■ Requirement ■
Every line of the entries below from the one containing "d.migPhase (pb.val /" to the one containing "e.2.all fun t", both ends included, must be written out exactly. No other line belongs in the answer.

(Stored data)
/-- SELF_TEST_DUE: the wardens test due spares, one row at a time, in SERVICE and DROWSE (R354). -/
def selfTestDueBody (pb : Fin 112) (d : Device) : Device :=
  if (d.mode = mService ∨ d.mode = mDrowse) ∧ d.wardenDead = false ∧ d.steerCode pb.val = codePool ∧
      d.migPhase (pb.val / 14) = 0 ∧ d.testDue pb = true ∧ d.flag (.pbay pb) fPbayBayCfgStateInPr = false ∧
      (d.tests.all fun e => e.2.isNone) = true then d.startTest pb .periodic
  else d

/-! ### Health (R353, R355) -/

/-- Seconds in 24 h. -/
def dayTicks : Nat := 86400

/-- Rows of a bay with 16 or more corrected errors in the last 24 h. -/
def Device.badRows (d : Device) (pb : Fin 112) : Nat :=
  let now := sget (fun _ => 0) d.healthTick pb.val
  (d.fixes.filter fun e => e.1 / 65536 == pb.val && decide (16 ≤ e.2.length) &&
    e.2.all fun t => decide (now < t + dayTicks)).length

/-- The score of a physical bay. -/
def Device.score (d : Device) (pb : Fin 112) (drift : Nat) : Nat :=
  let pg := PageRef.pbay pb
  100 - (2 * (drift - 40) / 5 + 10 * d.badRows pb + 20 * (d.stuckSeen.filter fun e => e.1 / 2 ^ 24 == pb.val).length +
    (if d.flag pg fPbayBayCfgStateDegraded then 70 else 0) + (if d.flag pg fPbayHealthTestFailed then 100 else 0))

/-- The first place of the largest of a list. -/
def worstOf (l : List Nat) : Nat := (l.findIdx? fun x => x == l.foldl max 0).getD 0

/-- HEALTH_UPDATE: the once-a-second reading of a bay's 16 sensors. -/
def healthUpdateBody (pb : Fin 112) (drift : List Byte) (d : Device) : Device :=
  if d.fabricOn = false ∨ sget (fun _ => false) d.bayOff pb.val = true then d
  else
    let pg := PageRef.pbay pb
    let ds := (List.range 16).map fun i => ((drift[i]?).getD 0).toNat
    let d := (List.range 4).foldl (fun (d : Device) (i : Nat) =>
      d.put pg fPbayDrift (natLE (((List.range 4).map fun j => BitVec.ofNat 8 ((ds[4 * i + j]?).getD 0)))) i) d
    let tick := sget (fun _ => 0) d.healthTick pb.val + 1
    let d := { d with healthTick := sset (fun _ => 0) d.healthTick pb.val tick }
    let d := if d.flag pg fPbayHealthTested then
        d.put pg fPbayHealthTestAge (min 0xFFFF ((tick - sget (fun _ => 0) d.testTick pb.val) / 60))
      else d
    let old := d.rd pg fPbayHealthScore
    let new : Nat := d.score pb (ds.foldl max 0)
    let at_ : Nat := d.rd .repair fRepairPolicyMigrateAt
    let d := (d.put pg fPbayHealthWorst (worstOf ds)).put pg fPbayHealthScore new
    let d := if new < at_ ∧ at_ ≤ old then d.raise .repair cRepairHealthLow else d
    d.policyCheck pb

/-! ### Warden cores (R356) -/

/-- WARDEN_RESYNC: core `c` dissents. -/
def wardenResyncBody (c : Fin 3) (d : Device) : Device :=
  if d.wardenDead then d
  else ((d.put .repair fRepairWardenStatusDissent (2 ^ c.val)).raise .repair cRepairWardenResync).count .repair 2

/-- WARDEN_LOST: every service in progress ends FAILED, and the device enters FAULT_HOLD. -/
def wardenLostBody (d : Device) : Device :=
  if d.wardenDead then d
  else
    let d := (d.put .repair fRepairWardenStatusDissent 7).raise .repair cRepairWardenLost
    let d := { d with migs := d.migs.map fun (e : Nat × Option MigSt) => match e.2 with
        | some m => (e.1, some { m with mbx := none })
        | none => e }
    let d := (List.range 4).foldl (fun (d : Device) (n : Nat) => d.respond n wsFailed []) d
    d.signal (.faultHold 6)

end Sys2Proof.Machine
end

■ Solution to this task ■
      d.migPhase (pb.val / 14) = 0 ∧ d.testDue pb = true ∧ d.flag (.pbay pb) fPbayBayCfgStateInPr = false ∧
      (d.tests.all fun e => e.2.isNone) = true then d.startTest pb .periodic
  else d

/-! ### Health (R353, R355) -/

/-- Seconds in 24 h. -/
def dayTicks : Nat := 86400

/-- Rows of a bay with 16 or more corrected errors in the last 24 h. -/
def Device.badRows (d : Device) (pb : Fin 112) : Nat :=
  let now := sget (fun _ => 0) d.healthTick pb.val
  (d.fixes.filter fun e => e.1 / 65536 == pb.val && decide (16 ≤ e.2.length) &&
    e.2.all fun t => decide (now < t + dayTicks)).length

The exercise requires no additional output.